Israele e Medio Oriente

Il caso Alami e la gestione dei profughi palestinesi

La storia dell’imprenditore palestinese Musa Alami è molto istruttiva al fine di comprendere come i profughi palestinesi fin da subito sono stati trasformati in uno strumento politico da opporre a ogni tentativo di risolvere il conflitto che contrappone gli arabi ad Israele. Questo strumento, nel corso dei decenni, è stato ingigantito smisuratamente da un’agenzia ONU, che è stata completamente svuotata dal suo iniziale scopo per diventare, a sua volta, nel tempo, un vero e proprio strumento per continuare la guerra con altri mezzi: l’UNRWA.

Musa Alami, nato in una importante famiglia araba (il padre Faidi fu sindaco di Gerusalemme) e membro dell’Alto Comitato arabo formatosi dopo la guerra del 1948, è sempre stato molto attivo tra quanti, in nessun modo, volevano trovare un compromesso con il nascente Stato di Israele. Il suo attivismo politico lo aveva reso molto noto tra gli arabi. Egli fu anche uno dei “consulenti” utilizzati dalle autorità britanniche per redigere il “Libro bianco” del 1939 con il quale di fatto si voleva impedire l’attuazione del Mandato Britannico per la Palestina. Di famiglia facoltosa fu tra coloro che non accettarono l’indipendenza di Israele e così decise di andare a vivere nei pressi di Gerico dove aveva degli appezzamenti di terra. A quel tempo Gerico e tutta la Samaria erano occupate dalle forze armate giordane.

Dopo la firma dell’armistizio tra Giordania e Israele nella primavera del 1949, capì immediatamente che la questione dei profughi non si sarebbe risolta velocemente, così decise di dare un’opportunità di lavoro e di benessere a molti profughi creando una moderna e efficiente azienda agricola lungo le sponde del fiume Giordano.

Contro ogni logica e consiglio si mise a cercare dei pozzi d’acqua – indispensabili per l’attività agricola – in pieno deserto nei pressi del Mar Morto, trovando, inaspettatamente, l’acqua dolce. Neanche le autorità giordane si dimostrarono molto collaborative rifiutandosi di fornire la necessaria attrezzatura. Nonostante ciò, con caparbietà riuscì a costruire ben 15 pozzi (poi crebbero fino a diventare 50).

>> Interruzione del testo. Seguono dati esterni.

theorem foldl_same {ps : List Part} {α : Type} (f : State → α → State) (h : ∀ s a, Same ps s (f s a))
    (l : List α) (s : State) : Same ps s (l.foldl f s) := by
  induction l generalizing s with
  | nil => simp
  | cons a l ih => exact (h s a).trans (ih (f s a))

@[simp] theorem finishRead_same {ps : List Part} {s t : State} (b : Block) (h : [Part.mem, .port] ⊆ ps) :
    Same ps s (finishRead b t) ↔ Same ps s t :=
  Same.through h (by unfold finishRead; exact (serveUntil_same (List.Subset.refl _)).2 (Same.refl _ _))

@[simp] theorem finishWrite_same {ps : List Part} {s t : State} (b : Block) (p : Purpose) (h : [Part.mem, .port] ⊆ ps) :
    Same ps s (finishWrite b p t) ↔ Same ps s t :=
  Same.through h (by unfold finishWrite; exact (serveUntil_same (List.Subset.refl _)).2 (Same.refl _ _))

@[simp] theorem loseEntry_same {ps : List Part} {s t : State} (h : [Part.jw, .port] ⊆ ps) :
    Same ps s (loseEntry t) ↔ Same ps s t :=
  Same.through h (by simp [loseEntry])

@[simp] theorem takeEntry_same {ps : List Part} {s t : State} (h : [Part.jw, .port] ⊆ ps) :
    Same ps s (takeEntry t) ↔ Same ps s t :=
  Same.through h (by unfold takeEntry; split <;> simp)

@[simp] theorem journal_same {ps : List Part} {s t : State} (e : JournalEntry) (h : [Part.jw, .port] ⊆ ps) :
    Same ps s (journal e t) ↔ Same ps s t :=
  Same.through h (by unfold journal; split <;> simp)

@[simp] theorem complete_same {ps : List Part} {s t : State} (c : Nat) (r : RequestResult) (v : Nat) (h : [Part.rs, .port] ⊆ ps) :
    Same ps s (complete c r v t) ↔ Same ps s t :=
  Same.through h (by unfold complete; split <;> simp)

@[simp] theorem completeIf_same {ps : List Part} {s t : State} (c : Option Nat) (r : RequestResult) (v : Nat) (h : [Part.rs, .port] ⊆ ps) :
    Same ps s (completeIf c r v t) ↔ Same ps s t :=
  Same.through h (by unfold completeIf; split <;> simp)

@[simp] theorem abandonIfFull_same {ps : List Part} {s t : State} (b : Block) (f : Bool) (h : [Part.port] ⊆ ps) :
    Same ps s (abandonIfFull b f t) ↔ Same ps s t :=
  Same.through h (by unfold abandonIfFull; split <;> simp)

@[simp] theorem beginImageUpdate_same {ps : List Part} {s t : State} (h : [Part.ru, .port] ⊆ ps) :
    Same ps s (beginImageUpdate t) ↔ Same ps s t :=
  Same.through h (by
    unfold beginImageUpdate
    dsimp only
    split <;> simp)

@[simp] theorem beginCrescendoUpdate_same {ps : List Part} {s t : State} (h : [Part.cu, .port] ⊆ ps) :
    Same ps s (beginCrescendoUpdate t) ↔ Same ps s t :=
  Same.through h (by
    unfold beginCrescendoUpdate
    dsimp only
    split <;> simp)

@[simp] theorem beginMotionUpdate_same {ps : List Part} {s t : State} (h : [Part.ms, .port] ⊆ ps) :
    Same ps s (beginMotionUpdate t) ↔ Same ps s t :=
  Same.through h (by
    unfold beginMotionUpdate
    dsimp only
    split <;> simp)

@[simp] theorem beginLinkUpdate_same {ps : List Part} {s t : State} (h : [Part.lc, .port] ⊆ ps) :
    Same ps s (beginLinkUpdate t) ↔ Same ps s t :=
  Same.through h (by
    unfold beginLinkUpdate
    dsimp only
    split <;> simp)

@[simp] theorem beginUpdates_same {ps : List Part} {s t : State} (h : [Part.ru, .cu, .ms, .lc, .port] ⊆ ps) :
    Same ps s (beginUpdates t) ↔ Same ps s t :=
  Same.through h (by simp [beginUpdates])

@[simp] theorem writeEngineMirror_same {ps : List Part} {s t : State} (place v : Nat) (h : [Part.port] ⊆ ps) :
    Same ps s (writeEngineMirror place v t) ↔ Same ps s t :=
  Same.through h (by simp [writeEngineMirror])

@[simp] theorem setLevel_same {ps : List Part} {s t : State} (v : Nat) (h : [Part.ce, .port] ⊆ ps) :
    Same ps s (setLevel v t) ↔ Same ps s t :=
  Same.through h (by simp [setLevel])

@[simp] theorem setCapture_same {ps : List Part} {s t : State} (e : Bool) (c : Byte) (h : [Part.ce, .port] ⊆ ps) :
    Same ps s (setCapture e c t) ↔ Same ps s t :=
  Same.through h (by simp [setCapture])

@[simp] theorem setActionQueue_same {ps : List Part} {s t : State} (q : List Action) (h : [Part.ce, .port] ⊆ ps) :
    Same ps s (setActionQueue q t) ↔ Same ps s t :=
  Same.through h (by unfold setActionQueue; split <;> simp)

@[simp] theorem setUndo_same {ps : List Part} {s t : State} (u : List StopImage) (h : [Part.ce, .port] ⊆ ps) :
    Same ps s (setUndo u t) ↔ Same ps s t :=
  Same.through h (by unfold setUndo; split <;> simp)

@[simp] theorem setJob_same {ps : List Part} {s t : State} (j : Option EngineJob) (h : [Part.ce, .port] ⊆ ps) :
    Same ps s (setJob j t) ↔ Same ps s t :=
  Same.through h (by
    unfold setJob
    dsimp only
    split <;> simp)

@[simp] theorem writeEngineMirrors_same {ps : List Part} {s t : State} (h : [Part.port] ⊆ ps) :
    Same ps s (writeEngineMirrors t) ↔ Same ps s t :=
  Same.through h (by simp [writeEngineMirrors])

@[simp] theorem setPosition_same {ps : List Part} {s t : State} (p : Option Nat) (h : [Part.sq, .port] ⊆ ps) :
    Same ps s (setPosition p t) ↔ Same ps s t :=
  Same.through h (by simp [setPosition])

@[simp] theorem setStepList_same {ps : List Part} {s t : State} (l : List StepRequest) (h : [Part.sq, .port] ⊆ ps) :
    Same ps s (setStepList l t) ↔ Same ps s t :=
  Same.through h (by unfold setStepList; split <;> simp)

@[simp] theorem writeReport_same {ps : List Part} {s t : State} (p : Purpose) (h : [Part.port] ⊆ ps) :
    Same ps s (writeReport p t) ↔ Same ps s t :=
  Same.through h (by simp [writeReport])

@[simp] theorem examineDispatch_same {ps : List Part} {s t : State} (h : [Part.ms, .lc] ⊆ ps) :
    Same ps s (examineDispatch t) ↔ Same ps s t :=
  Same.through h (by
    unfold examineDispatch
    dsimp only
    split <;> (intro p hp; cases p <;> first | rfl | exact absurd (by decide) hp))

@[simp] theorem enqueueMoves_same {ps : List Part} {s t : State} (m : StopImage) (h : [Part.ms, .lc] ⊆ ps) :
    Same ps s (enqueueMoves m t) ↔ Same ps s t :=
  Same.through h (by simp [enqueueMoves])

@[simp] theorem applyChangeSet_same {ps : List Part} {s t : State} (c : ChangeSet) (h : [Part.ru, .ms, .lc] ⊆ ps) :
    Same ps s (applyChangeSet c t) ↔ Same ps s t :=
  Same.through h (by simp [applyChangeSet])

@[simp] theorem endPulse_same {ps : List Part} {s t : State} (n : Nat) (h : [Part.ms, .lc] ⊆ ps) :
    Same ps s (endPulse n t) ↔ Same ps s t :=
  Same.through h (by simp [endPulse])

@[simp] theorem sendToTail_same {ps : List Part} {s t : State} (e : MotionEntry) (h : [Part.ms, .lc] ⊆ ps) :
    Same ps s (sendToTail e t) ↔ Same ps s t :=
  Same.through h (by simp [sendToTail])

@[simp] theorem declareFault_same {ps : List Part} {s t : State} (e : MotionEntry) (h : [Part.ms, .ru, .jw, .port] ⊆ ps) :
    Same ps s (declareFault e t) ↔ Same ps s t :=
  Same.through h (by simp [declareFault])

@[simp] theorem endSettle_same {ps : List Part} {s t : State} (e : MotionEntry) (h : [Part.ms, .lc, .ru, .jw, .port] ⊆ ps) :
    Same ps s (endSettle e t) ↔ Same ps s t :=
  Same.through h (by
    unfold endSettle
    (repeat' split) <;> simp)

@[simp] theorem startPulses_same {ps : List Part} {s t : State} (cs : List CoilCommand) (h : [Part.ms, .lc] ⊆ ps) :
    Same ps s (startPulses cs t) ↔ Same ps s t :=
  Same.through h (by
    unfold startPulses
    simp only [examineDispatch_same (show [Part.ms, .lc] ⊆ [Part.ms, .lc] from List.Subset.refl _)]
    exact foldl_same _ (fun a x => by simp) cs t)

@[simp] theorem handMove_same {ps : List Part} {s t : State} (n : Nat) (b : Bool) (h : [Part.cs, .ru, .ms, .lc] ⊆ ps) :
    Same ps s (handMove n b t) ↔ Same ps s t :=
  Same.through h (by
    unfold handMove
    refine Same.trans (t := setContactBit n b t) (by simp) ?_
    generalize setContactBit n b t = u
    dsimp only
    (repeat' split) <;> simp)

@[simp] theorem loseBoard_same {ps : List Part} {s t : State} (i : Fin 16) (h : [Part.ms, .lc] ⊆ ps) :
    Same ps s (loseBoard i t) ↔ Same ps s t :=
  Same.through h (by simp [loseBoard])

@[simp] theorem adoptBoard_same {ps : List Part} {s t : State} (i : Fin 16) (h : [Part.ru, .ms] ⊆ ps) :
    Same ps s (adoptBoard i t) ↔ Same ps s t :=
  Same.through h (by simp [adoptBoard])

@[simp] theorem resynchronise_same {ps : List Part} {s t : State} (i : Fin 16) (h : [Part.ru, .ms, .lc] ⊆ ps) :
    Same ps s (resynchronise i t) ↔ Same ps s t :=
  Same.through h (by simp [resynchronise])

@[simp] theorem regainBoard_same {ps : List Part} {s t : State} (i : Fin 16) (h : [Part.ru, .ms, .lc] ⊆ ps) :
    Same ps s (regainBoard i t) ↔ Same ps s t :=
  Same.through h (by unfold regainBoard; split <;> simp)

@[simp] theorem shoeSample_same {ps : List Part} {s t : State} (v : Bool) (raw : Nat) (h : [Part.cu, .ru] ⊆ ps) :
    Same ps s (shoeSample v raw t) ↔ Same ps s t :=
  Same.through h (by unfold shoeSample; split <;> simp)

@[simp] theorem readProgramField_same {ps : List Part} {s t : State} (l : ProgramLoad) (h : [Part.cu, .port] ⊆ ps) :
    Same ps s (readProgramField l t) ↔ Same ps s t :=
  Same.through h (by simp [readProgramField])

@[simp] theorem startProgram_same {ps : List Part} {s t : State} (c p : Nat) (h : [Part.cu, .rs, .port] ⊆ ps) :
    Same ps s (startProgram c p t) ↔ Same ps s t :=
  Same.through h (by
    unfold startProgram
    (repeat' split) <;> simp)

@[simp] theorem finishProgram_same {ps : List Part} {s t : State} (l : ProgramLoad) (st : List (List Nat)) (h : [Part.cu, .ru, .jw, .rs, .port] ⊆ ps) :
    Same ps s (finishProgram l st t) ↔ Same ps s t :=
  Same.through h (by simp [finishProgram])

@[simp] theorem takeProgramField_same {ps : List Part} {s t : State} (l : ProgramLoad) (h : [Part.cu, .ru, .jw, .rs, .port] ⊆ ps) :
    Same ps s (takeProgramField l t) ↔ Same ps s t :=
  Same.through h (by unfold takeProgramField; split <;> simp)

@[simp] theorem calibrated_same {ps : List Part} {s t : State} (c : Nat) (b : Bool) (v : Nat) (h : [Part.cu, .ru, .jw, .rs, .port] ⊆ ps) :
    Same ps s (calibrated c b v t) ↔ Same ps s t :=
  Same.through h (by simp [calibrated])

@[simp] theorem calibrate_same {ps : List Part} {s t : State} (c e : Nat) (h : [Part.cu, .ru, .jw, .rs, .port] ⊆ ps) :
    Same ps s (calibrate c e t) ↔ Same ps s t :=
  Same.through h (by
    unfold calibrate
    dsimp only
    (repeat' split) <;> simp)

@[simp] theorem overrun_same {ps : List Part} {s t : State} (a : Action) (h : [Part.jw, .rs, .port] ⊆ ps) :
    Same ps s (overrun a t) ↔ Same ps s t :=
  Same.through h (by simp [overrun])

@[simp] theorem dropHead_same {ps : List Part} {s t : State} (h : [Part.ce, .port] ⊆ ps) :
    Same ps s (dropHead t) ↔ Same ps s t :=
  Same.through h (by simp [dropHead])

@[simp] theorem pushUndo_same {ps : List Part} {s t : State} (h : [Part.ce, .port] ⊆ ps) :
    Same ps s (pushUndo t) ↔ Same ps s t :=
  Same.through h (by simp [pushUndo])

@[simp] theorem changeLevel_same {ps : List Part} {s t : State} (v : Nat) (o : Origin) (h : [Part.ce, .jw, .port] ⊆ ps) :
    Same ps s (changeLevel v o t) ↔ Same ps s t :=
  Same.through h (by simp [changeLevel])

@[simp] theorem cancelAction_same {ps : List Part} {s t : State} (a : Action) (h : [Part.ce, .ru, .ms, .lc, .jw, .rs, .port] ⊆ ps) :
    Same ps s (cancelAction a t) ↔ Same ps s t :=
  Same.through h (by simp [cancelAction])

@[simp] theorem setStop_same {ps : List Part} {s t : State} (a : Action) (n : Nat) (b : Bool) (h : [Part.ru, .ms, .lc, .jw, .rs, .port] ⊆ ps) :
    Same ps s (setStop a n b t) ↔ Same ps s t :=
  Same.through h (by
    unfold setStop
    (repeat' split) <;> simp)

@[simp] theorem undoAction_same {ps : List Part} {s t : State} (a : Action) (h : [Part.ce, .ru, .ms, .lc, .jw, .rs, .port] ⊆ ps) :
    Same ps s (undoAction a t) ↔ Same ps s t :=
  Same.through h (by unfold undoAction; split <;> simp)

@[simp] theorem tuttiAction_same {ps : List Part} {s t : State} (a : Action) (x : TuttiState) (h : [Part.ce, .ru, .jw, .rs, .port] ⊆ ps) :
    Same ps s (tuttiAction a x t) ↔ Same ps s t :=
  Same.through h (by unfold tuttiAction; split <;> simp)

@[simp] theorem tuttiCaptureAction_same {ps : List Part} {s t : State} (a : Action) (h : [Part.ce, .jw, .rs, .port] ⊆ ps) :
    Same ps s (tuttiCaptureAction a t) ↔ Same ps s t :=
  Same.through h (by
    unfold tuttiCaptureAction
    (repeat' split) <;> simp)

@[simp] theorem recallAction_same {ps : List Part} {s t : State} (a : Action) (l p : Nat) (h : [Part.ce, .port] ⊆ ps) :
    Same ps s (recallAction a l p t) ↔ Same ps s t :=
  Same.through h (by simp [recallAction])

@[simp] theorem captureAction_same {ps : List Part} {s t : State} (a : Action) (l p : Nat) (h : [Part.ce, .jw, .rs, .port] ⊆ ps) :
    Same ps s (captureAction a l p t) ↔ Same ps s t :=
  Same.through h (by unfold captureAction; split <;> simp)

@[simp] theorem performAction_same {ps : List Part} {s t : State} (a : Action) (h : [Part.ce, .ru, .ms, .lc, .jw, .rs, .port] ⊆ ps) :
    Same ps s (performAction a t) ↔ Same ps s t :=
  Same.through h (by unfold performAction; split <;> simp)

/-- A mirror group whose values have not changed keeps its mark. -/
theorem markStale_cu {before s : State} (h : before.cu = s.cu) : (markStale before s).cu = s.cu := by
  have hv : before.crescendoValues = s.crescendoValues := by unfold State.crescendoValues; rw [h]
  simp [markStale, Mirror.mark, hv]

theorem takeUpTo_keeps (n : Nat) (t : State) : Same [.ce, .ru, .ms, .lc, .jw, .rs, .port] t (takeUpTo n t) := by
  induction n generalizing t with
  | zero => exact Same.refl _ _
  | succ n ih =>
    unfold takeUpTo
    split
    · rename_i a _
      have hp : Same [.ce, .ru, .ms, .lc, .jw, .rs, .port] t (performAction a (dropHead t)) := by simp
      have hk : Same [.ru, .cu, .ms, .lc] (performAction a (dropHead t)) (markStale t (performAction a (dropHead t))) := by
        simp
      refine Same.trans (fun p hn => ?_) (ih _)
      by_cases hc : p = .cu
      · subst hc
        exact (hp .cu hn).trans (markStale_cu (hp .cu hn)).symm
      · exact (hp p hn).trans (hk p (by simp_all))
    · exact Same.refl _ _

@[simp] theorem takeActions_same {ps : List Part} {s t : State} (h : [Part.ce, .ru, .ms, .lc, .jw, .rs, .port] ⊆ ps) :
    Same ps s (takeActions t) ↔ Same ps s t :=
  Same.through h (takeUpTo_keeps _ t)

@[simp] theorem endAction_same {ps : List Part} {s t : State} (c : Option Nat) (r : RequestResult) (v : Nat) (h : [Part.ce, .ru, .ms, .lc, .jw, .rs, .port] ⊆ ps) :
    Same ps s (endAction c r v t) ↔ Same ps s t :=
  Same.through h (by simp [endAction])

@[simp] theorem startFollow_same {ps : List Part} {s t : State} (a : Action) (l i f m : Nat) (h : [Part.ce, .ru, .ms, .lc, .jw, .rs, .port] ⊆ ps) :
    Same ps s (startFollow a l i f m t) ↔ Same ps s t :=
  Same.through h (by
    unfold startFollow
    dsimp only
    split <;> simp)

@[simp] theorem endRecall_same {ps : List Part} {s t : State} (a : Action) (l p : Nat) (h : [Part.ce, .ru, .ms, .lc, .jw, .rs, .port] ⊆ ps) :
    Same ps s (endRecall a l p t) ↔ Same ps s t :=
  Same.through h (by
    unfold endRecall
    (repeat' split) <;> simp)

Fin da subito la qualità dei raccolti si dimostrò davvero eccezionale grazie all’alta concentrazione di potassio presente nel terreno. Iniziò così la costruzione di un intero villaggio per fornire una sistemazione a centinaia di famiglie di arabi sfollati a causa della guerra. In poco tempo divenne tanto famoso da attirare l’attenzione anche del New York Times che lo definì, per il lavoro intrapreso, “il Mosè arabo”.

Pur non riconoscendo la legittimità di Israele, egli era convinto, che bisognava trovare una sistemazione e un lavoro alle persone che vivevano nei campi profughi per garantirgli un futuro che altrimenti sarebbe stato solo di miseria e di odio.

In pochissimo tempo questa moderna azienda agricola divenne tanto importante da esportare frutta e verdura in molti paesi arabi circostanti e nel Golfo Persico. Grazie a lui migliaia di persone riuscirno a trovare lavoro e a uscire dai campi profughi circostanti. In forza alle abilità commerciali di Alami, la sua azienda agricola riuscì a siglare un contratto pluriannuale con l’Aramco per la fornitura di frutta e verdura per le migliaia di dipendenti della società petrolifera saudita. Con i proventi realizzati, Alami, costruì delle cliniche e una scuola per i figli dei dipendenti e iniziò contemporaneamente la costruzione di numerose case in muratura, cosa non ancora diffusa tra i giordani.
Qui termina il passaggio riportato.